# The task
When a line of the records contains "decodeRtu", copy it.

━━━

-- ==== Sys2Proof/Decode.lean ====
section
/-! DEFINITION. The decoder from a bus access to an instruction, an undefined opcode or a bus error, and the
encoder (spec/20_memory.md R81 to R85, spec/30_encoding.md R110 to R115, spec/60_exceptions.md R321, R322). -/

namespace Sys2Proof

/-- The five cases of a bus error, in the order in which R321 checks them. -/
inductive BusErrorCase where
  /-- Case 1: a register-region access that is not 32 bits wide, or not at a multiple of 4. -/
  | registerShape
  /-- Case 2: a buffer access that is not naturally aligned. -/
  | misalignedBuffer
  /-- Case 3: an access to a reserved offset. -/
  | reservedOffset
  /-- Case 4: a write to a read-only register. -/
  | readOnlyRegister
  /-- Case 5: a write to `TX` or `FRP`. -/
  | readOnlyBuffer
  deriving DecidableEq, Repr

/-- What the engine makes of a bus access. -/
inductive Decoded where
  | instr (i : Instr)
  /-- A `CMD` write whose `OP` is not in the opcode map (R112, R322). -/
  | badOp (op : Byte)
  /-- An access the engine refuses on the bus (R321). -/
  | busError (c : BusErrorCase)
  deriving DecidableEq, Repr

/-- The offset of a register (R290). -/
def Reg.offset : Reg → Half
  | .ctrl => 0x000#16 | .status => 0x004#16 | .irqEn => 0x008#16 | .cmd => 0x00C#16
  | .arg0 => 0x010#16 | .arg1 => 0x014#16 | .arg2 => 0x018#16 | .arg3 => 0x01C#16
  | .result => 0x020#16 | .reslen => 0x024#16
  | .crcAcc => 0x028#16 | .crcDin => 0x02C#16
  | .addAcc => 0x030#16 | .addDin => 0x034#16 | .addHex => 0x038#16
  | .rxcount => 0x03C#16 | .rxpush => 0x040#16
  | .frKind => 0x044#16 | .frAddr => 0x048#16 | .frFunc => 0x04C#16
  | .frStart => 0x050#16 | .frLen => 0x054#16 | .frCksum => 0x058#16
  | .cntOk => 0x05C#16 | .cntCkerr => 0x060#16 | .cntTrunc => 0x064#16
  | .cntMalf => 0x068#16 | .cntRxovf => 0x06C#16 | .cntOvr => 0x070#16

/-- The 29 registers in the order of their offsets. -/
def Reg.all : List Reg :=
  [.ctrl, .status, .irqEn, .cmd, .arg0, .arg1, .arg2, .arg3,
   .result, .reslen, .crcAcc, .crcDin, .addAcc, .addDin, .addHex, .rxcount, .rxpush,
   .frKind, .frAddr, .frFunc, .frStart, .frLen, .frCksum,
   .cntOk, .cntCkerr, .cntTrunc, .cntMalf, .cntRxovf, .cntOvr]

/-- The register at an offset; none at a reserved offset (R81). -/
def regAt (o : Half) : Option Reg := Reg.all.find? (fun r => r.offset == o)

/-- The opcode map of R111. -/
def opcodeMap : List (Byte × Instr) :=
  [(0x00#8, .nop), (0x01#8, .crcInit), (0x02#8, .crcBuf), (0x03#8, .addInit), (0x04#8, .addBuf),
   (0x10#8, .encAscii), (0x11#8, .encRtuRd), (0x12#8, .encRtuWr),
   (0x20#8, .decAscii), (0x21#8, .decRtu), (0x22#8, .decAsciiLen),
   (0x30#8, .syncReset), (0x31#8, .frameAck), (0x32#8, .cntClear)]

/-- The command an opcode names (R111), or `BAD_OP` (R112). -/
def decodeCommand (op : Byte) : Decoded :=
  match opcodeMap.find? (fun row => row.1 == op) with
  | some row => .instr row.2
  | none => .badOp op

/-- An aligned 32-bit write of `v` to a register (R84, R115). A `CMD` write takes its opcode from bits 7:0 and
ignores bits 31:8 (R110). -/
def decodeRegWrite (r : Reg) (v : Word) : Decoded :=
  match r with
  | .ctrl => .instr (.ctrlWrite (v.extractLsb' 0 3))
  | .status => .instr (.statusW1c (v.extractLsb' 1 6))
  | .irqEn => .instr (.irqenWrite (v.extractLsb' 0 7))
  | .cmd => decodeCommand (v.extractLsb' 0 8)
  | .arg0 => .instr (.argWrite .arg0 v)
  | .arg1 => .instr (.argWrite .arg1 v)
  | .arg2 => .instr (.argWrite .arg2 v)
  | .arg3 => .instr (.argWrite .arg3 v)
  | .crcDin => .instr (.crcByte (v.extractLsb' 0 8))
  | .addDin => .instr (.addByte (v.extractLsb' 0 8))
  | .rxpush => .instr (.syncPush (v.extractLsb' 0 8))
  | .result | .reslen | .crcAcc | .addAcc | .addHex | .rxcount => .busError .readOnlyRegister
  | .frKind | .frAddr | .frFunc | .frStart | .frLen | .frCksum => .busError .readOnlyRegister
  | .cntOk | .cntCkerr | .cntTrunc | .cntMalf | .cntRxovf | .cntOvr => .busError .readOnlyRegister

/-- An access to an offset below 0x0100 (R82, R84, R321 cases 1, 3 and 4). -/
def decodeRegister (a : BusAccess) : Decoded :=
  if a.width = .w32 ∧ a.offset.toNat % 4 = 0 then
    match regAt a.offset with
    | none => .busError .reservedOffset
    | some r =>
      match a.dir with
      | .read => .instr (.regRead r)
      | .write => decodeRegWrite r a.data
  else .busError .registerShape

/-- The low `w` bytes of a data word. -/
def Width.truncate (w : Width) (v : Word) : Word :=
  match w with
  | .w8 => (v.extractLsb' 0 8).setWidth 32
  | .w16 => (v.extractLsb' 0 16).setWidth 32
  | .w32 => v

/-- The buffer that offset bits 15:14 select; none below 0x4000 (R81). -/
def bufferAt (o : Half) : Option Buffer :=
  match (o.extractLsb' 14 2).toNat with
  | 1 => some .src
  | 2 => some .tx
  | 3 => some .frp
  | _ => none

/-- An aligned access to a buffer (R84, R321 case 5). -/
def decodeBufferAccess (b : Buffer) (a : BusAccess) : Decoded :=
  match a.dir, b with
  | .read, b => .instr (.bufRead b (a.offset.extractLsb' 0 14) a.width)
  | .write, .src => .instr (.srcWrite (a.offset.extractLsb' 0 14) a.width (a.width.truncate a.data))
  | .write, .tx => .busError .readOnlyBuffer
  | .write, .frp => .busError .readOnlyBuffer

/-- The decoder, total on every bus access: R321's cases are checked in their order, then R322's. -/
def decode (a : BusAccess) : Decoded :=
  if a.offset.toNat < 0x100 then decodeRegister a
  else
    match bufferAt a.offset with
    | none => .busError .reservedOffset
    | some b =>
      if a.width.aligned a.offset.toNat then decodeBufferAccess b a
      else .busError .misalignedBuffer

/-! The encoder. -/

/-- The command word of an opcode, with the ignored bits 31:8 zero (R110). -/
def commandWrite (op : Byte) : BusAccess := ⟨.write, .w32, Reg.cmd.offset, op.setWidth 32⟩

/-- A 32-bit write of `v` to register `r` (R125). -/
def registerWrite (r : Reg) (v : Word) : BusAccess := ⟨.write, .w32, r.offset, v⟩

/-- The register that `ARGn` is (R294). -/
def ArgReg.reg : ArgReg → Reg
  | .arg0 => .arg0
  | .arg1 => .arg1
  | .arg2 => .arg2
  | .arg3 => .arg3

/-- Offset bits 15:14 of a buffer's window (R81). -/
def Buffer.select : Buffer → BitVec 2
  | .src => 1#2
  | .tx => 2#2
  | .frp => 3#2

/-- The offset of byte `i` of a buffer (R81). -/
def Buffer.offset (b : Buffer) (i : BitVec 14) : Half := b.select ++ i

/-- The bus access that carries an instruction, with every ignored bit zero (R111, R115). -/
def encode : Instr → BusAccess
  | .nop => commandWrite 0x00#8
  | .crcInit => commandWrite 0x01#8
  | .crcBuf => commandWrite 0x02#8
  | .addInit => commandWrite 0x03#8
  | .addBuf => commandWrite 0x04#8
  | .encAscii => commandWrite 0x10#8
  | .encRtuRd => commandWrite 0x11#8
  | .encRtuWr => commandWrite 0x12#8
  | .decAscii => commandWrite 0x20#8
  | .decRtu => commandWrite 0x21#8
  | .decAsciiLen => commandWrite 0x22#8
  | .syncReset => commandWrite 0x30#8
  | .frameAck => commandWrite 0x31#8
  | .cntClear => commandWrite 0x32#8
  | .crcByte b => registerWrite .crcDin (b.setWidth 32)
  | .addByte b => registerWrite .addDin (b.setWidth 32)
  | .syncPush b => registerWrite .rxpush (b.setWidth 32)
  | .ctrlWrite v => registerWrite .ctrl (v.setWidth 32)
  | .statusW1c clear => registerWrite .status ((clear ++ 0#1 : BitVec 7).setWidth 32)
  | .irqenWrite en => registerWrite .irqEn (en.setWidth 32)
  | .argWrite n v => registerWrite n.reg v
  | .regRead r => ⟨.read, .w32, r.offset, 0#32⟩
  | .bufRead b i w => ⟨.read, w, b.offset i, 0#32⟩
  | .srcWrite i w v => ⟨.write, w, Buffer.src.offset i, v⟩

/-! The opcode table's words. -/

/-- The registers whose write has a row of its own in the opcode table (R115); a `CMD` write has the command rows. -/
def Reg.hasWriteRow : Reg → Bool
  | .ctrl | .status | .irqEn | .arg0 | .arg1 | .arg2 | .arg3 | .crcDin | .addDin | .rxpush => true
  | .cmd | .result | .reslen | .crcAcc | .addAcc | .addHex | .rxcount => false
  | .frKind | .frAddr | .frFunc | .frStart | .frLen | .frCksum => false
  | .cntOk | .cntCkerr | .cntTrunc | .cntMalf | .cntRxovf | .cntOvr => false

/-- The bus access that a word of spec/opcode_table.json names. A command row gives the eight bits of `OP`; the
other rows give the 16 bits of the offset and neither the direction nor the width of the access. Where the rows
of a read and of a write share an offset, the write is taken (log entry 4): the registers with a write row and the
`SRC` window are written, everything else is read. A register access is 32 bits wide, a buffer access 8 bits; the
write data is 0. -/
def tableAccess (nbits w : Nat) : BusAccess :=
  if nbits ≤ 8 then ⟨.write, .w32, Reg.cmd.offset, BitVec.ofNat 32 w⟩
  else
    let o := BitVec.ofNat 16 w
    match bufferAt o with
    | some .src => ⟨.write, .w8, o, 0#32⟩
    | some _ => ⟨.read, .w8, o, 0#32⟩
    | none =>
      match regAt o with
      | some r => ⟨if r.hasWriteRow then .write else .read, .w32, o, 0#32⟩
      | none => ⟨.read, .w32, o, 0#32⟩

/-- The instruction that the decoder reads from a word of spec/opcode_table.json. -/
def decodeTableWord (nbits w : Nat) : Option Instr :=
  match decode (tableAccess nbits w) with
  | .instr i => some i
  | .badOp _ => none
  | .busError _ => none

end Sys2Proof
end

━━━

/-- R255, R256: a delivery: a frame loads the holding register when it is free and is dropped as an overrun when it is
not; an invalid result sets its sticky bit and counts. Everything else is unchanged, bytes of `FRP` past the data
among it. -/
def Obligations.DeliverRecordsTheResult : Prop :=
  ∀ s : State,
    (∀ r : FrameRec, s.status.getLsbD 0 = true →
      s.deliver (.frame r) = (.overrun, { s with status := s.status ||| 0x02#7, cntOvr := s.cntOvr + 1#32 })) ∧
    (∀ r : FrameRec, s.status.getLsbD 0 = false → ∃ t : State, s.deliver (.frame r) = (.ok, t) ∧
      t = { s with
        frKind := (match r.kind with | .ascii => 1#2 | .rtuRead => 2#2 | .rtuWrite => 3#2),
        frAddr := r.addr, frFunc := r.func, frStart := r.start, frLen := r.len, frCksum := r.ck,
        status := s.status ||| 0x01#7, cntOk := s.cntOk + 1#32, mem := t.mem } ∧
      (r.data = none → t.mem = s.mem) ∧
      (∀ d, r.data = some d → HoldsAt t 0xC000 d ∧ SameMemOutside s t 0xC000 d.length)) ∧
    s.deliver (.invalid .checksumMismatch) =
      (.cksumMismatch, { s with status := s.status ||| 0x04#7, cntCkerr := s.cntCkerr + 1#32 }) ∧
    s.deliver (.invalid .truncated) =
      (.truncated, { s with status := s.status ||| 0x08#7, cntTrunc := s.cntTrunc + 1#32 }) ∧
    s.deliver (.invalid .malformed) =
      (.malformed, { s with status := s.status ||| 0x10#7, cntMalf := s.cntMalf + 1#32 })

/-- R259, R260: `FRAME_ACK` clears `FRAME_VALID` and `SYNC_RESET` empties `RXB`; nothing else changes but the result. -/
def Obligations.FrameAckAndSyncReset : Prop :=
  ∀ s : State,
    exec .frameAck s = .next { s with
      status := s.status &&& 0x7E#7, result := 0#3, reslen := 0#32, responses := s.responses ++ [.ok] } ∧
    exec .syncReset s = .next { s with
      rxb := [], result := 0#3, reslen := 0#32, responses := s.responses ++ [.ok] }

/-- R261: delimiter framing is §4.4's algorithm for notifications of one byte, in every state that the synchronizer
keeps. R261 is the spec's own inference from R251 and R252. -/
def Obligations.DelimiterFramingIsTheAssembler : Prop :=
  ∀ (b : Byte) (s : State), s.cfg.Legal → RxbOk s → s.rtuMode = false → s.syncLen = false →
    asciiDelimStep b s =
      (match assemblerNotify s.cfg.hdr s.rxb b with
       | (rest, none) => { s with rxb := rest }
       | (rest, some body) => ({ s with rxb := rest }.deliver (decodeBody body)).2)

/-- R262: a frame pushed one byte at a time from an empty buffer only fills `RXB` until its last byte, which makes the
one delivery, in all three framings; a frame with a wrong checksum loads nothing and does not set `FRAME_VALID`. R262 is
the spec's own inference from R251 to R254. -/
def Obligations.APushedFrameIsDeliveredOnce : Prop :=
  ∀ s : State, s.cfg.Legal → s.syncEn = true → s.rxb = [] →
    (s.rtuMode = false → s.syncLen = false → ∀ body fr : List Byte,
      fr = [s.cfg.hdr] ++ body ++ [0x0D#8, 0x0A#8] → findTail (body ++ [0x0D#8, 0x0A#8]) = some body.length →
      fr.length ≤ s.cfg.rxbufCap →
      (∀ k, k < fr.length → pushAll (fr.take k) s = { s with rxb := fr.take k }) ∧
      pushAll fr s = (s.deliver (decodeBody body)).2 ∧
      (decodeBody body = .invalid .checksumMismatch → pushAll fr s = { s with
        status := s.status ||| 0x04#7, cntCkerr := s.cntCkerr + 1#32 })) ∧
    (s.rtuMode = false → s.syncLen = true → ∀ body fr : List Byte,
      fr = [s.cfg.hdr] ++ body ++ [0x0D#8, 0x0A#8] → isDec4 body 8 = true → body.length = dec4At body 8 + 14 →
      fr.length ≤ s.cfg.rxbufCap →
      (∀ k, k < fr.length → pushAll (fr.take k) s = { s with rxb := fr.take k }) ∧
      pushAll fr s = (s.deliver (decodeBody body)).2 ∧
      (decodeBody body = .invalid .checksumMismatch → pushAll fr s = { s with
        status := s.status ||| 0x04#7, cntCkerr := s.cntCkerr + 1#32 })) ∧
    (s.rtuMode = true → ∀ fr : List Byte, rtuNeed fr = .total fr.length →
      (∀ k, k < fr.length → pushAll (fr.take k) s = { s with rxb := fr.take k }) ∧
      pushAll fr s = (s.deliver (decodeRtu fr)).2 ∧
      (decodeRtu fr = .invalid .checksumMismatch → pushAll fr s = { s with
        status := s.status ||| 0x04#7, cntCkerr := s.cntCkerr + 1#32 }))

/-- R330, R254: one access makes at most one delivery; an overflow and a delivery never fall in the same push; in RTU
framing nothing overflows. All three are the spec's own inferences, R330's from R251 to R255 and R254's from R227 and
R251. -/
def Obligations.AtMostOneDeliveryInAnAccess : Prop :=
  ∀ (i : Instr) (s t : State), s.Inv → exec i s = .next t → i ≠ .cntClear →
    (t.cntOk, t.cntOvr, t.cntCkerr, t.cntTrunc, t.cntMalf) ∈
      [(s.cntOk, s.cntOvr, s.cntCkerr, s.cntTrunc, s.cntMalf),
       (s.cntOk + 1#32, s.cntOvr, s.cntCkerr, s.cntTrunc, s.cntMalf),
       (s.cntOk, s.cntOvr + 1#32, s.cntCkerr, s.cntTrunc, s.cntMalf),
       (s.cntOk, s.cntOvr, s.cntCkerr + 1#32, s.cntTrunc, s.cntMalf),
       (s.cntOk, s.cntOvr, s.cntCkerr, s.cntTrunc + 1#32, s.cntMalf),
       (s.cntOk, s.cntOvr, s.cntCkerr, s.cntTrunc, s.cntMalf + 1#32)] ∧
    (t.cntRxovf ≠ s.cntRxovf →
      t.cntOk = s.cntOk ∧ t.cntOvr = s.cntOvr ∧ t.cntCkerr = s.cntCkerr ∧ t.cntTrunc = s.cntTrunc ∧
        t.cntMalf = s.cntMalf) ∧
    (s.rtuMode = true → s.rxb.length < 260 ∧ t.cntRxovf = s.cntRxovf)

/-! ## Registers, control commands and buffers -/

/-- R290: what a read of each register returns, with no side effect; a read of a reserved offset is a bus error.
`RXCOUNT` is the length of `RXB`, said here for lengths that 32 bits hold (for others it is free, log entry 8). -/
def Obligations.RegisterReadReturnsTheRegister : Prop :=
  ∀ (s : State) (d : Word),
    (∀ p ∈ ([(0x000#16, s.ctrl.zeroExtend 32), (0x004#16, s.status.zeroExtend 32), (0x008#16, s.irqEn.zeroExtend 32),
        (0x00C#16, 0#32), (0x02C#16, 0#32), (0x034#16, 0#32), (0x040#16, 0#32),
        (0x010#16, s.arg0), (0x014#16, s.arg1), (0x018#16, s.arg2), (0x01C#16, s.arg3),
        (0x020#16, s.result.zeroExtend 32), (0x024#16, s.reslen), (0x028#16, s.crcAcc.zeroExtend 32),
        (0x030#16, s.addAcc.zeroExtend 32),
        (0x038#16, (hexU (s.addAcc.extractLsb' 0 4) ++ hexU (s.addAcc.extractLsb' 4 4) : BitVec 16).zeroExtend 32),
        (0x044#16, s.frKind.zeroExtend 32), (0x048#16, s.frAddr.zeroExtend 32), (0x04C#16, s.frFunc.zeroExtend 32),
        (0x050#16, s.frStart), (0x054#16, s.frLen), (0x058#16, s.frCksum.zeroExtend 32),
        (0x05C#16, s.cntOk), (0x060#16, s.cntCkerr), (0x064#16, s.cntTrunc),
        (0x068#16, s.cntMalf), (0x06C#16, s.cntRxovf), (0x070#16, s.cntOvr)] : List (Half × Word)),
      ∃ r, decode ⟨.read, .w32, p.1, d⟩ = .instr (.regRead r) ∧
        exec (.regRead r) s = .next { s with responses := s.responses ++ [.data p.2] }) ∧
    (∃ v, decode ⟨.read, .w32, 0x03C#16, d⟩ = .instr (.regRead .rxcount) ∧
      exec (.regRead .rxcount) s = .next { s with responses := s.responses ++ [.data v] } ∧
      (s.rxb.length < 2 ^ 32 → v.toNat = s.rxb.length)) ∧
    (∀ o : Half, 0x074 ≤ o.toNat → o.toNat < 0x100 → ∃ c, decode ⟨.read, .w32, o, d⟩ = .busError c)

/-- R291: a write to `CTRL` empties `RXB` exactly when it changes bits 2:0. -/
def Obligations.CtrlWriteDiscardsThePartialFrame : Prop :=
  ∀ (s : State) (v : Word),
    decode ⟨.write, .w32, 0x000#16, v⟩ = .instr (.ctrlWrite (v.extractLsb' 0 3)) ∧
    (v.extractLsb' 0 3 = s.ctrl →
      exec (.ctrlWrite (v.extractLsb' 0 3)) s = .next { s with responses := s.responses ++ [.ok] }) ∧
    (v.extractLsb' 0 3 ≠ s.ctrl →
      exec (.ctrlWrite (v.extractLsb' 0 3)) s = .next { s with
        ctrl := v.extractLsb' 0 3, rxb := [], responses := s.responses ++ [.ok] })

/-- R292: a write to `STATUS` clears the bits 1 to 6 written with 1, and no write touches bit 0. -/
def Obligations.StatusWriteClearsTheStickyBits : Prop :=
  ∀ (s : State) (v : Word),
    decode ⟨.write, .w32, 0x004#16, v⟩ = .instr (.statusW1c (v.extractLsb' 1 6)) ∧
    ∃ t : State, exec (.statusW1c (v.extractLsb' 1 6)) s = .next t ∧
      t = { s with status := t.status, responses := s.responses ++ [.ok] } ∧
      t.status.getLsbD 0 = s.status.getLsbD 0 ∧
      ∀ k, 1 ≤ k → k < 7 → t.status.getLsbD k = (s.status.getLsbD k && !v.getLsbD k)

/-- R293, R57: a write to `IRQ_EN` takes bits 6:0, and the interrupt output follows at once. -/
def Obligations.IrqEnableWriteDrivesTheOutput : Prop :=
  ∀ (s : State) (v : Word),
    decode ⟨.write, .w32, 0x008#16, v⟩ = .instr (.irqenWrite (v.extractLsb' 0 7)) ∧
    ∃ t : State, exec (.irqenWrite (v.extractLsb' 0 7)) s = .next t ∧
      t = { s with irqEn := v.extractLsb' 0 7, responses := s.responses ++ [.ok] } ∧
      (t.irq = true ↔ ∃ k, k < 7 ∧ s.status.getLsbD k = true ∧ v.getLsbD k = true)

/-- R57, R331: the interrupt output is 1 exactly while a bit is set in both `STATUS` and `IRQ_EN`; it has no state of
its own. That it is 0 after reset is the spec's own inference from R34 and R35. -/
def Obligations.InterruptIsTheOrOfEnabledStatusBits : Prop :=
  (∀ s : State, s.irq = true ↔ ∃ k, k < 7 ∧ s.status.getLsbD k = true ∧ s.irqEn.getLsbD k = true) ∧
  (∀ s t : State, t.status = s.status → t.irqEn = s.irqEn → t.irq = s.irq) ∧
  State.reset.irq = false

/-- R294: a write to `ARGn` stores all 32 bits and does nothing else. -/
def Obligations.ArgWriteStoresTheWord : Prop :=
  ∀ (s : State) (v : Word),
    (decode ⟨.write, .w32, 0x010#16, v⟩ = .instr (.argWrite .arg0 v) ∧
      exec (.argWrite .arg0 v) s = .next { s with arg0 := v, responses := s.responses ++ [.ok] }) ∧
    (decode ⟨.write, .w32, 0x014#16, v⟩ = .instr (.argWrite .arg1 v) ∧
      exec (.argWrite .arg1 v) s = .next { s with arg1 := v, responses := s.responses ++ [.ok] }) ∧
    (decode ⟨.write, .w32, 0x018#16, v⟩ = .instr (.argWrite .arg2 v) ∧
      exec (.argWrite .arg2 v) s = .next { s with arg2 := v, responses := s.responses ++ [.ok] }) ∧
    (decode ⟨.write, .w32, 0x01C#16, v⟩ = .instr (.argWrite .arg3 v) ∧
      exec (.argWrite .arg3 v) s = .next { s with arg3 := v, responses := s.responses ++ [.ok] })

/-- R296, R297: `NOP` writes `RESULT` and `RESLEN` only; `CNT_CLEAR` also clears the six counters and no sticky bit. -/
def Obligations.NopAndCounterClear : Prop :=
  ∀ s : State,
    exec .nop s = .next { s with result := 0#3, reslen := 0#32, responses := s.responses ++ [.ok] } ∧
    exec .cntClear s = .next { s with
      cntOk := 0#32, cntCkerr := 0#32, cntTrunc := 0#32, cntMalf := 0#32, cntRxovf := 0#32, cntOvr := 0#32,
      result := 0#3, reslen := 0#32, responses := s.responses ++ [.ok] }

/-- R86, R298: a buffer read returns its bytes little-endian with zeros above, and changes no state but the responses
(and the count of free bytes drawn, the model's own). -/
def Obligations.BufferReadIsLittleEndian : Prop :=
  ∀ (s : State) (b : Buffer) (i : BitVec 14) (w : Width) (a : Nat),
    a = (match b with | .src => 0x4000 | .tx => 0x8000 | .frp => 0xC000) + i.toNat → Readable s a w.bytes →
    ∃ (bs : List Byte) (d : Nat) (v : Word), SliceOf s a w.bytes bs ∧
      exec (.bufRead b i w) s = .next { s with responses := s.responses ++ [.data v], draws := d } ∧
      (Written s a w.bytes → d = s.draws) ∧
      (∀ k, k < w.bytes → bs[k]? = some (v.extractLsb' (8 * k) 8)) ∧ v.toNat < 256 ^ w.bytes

━━━

# Output of the task
      pushAll fr s = (s.deliver (decodeRtu fr)).2 ∧
      (decodeRtu fr = .invalid .checksumMismatch → pushAll fr s = { s with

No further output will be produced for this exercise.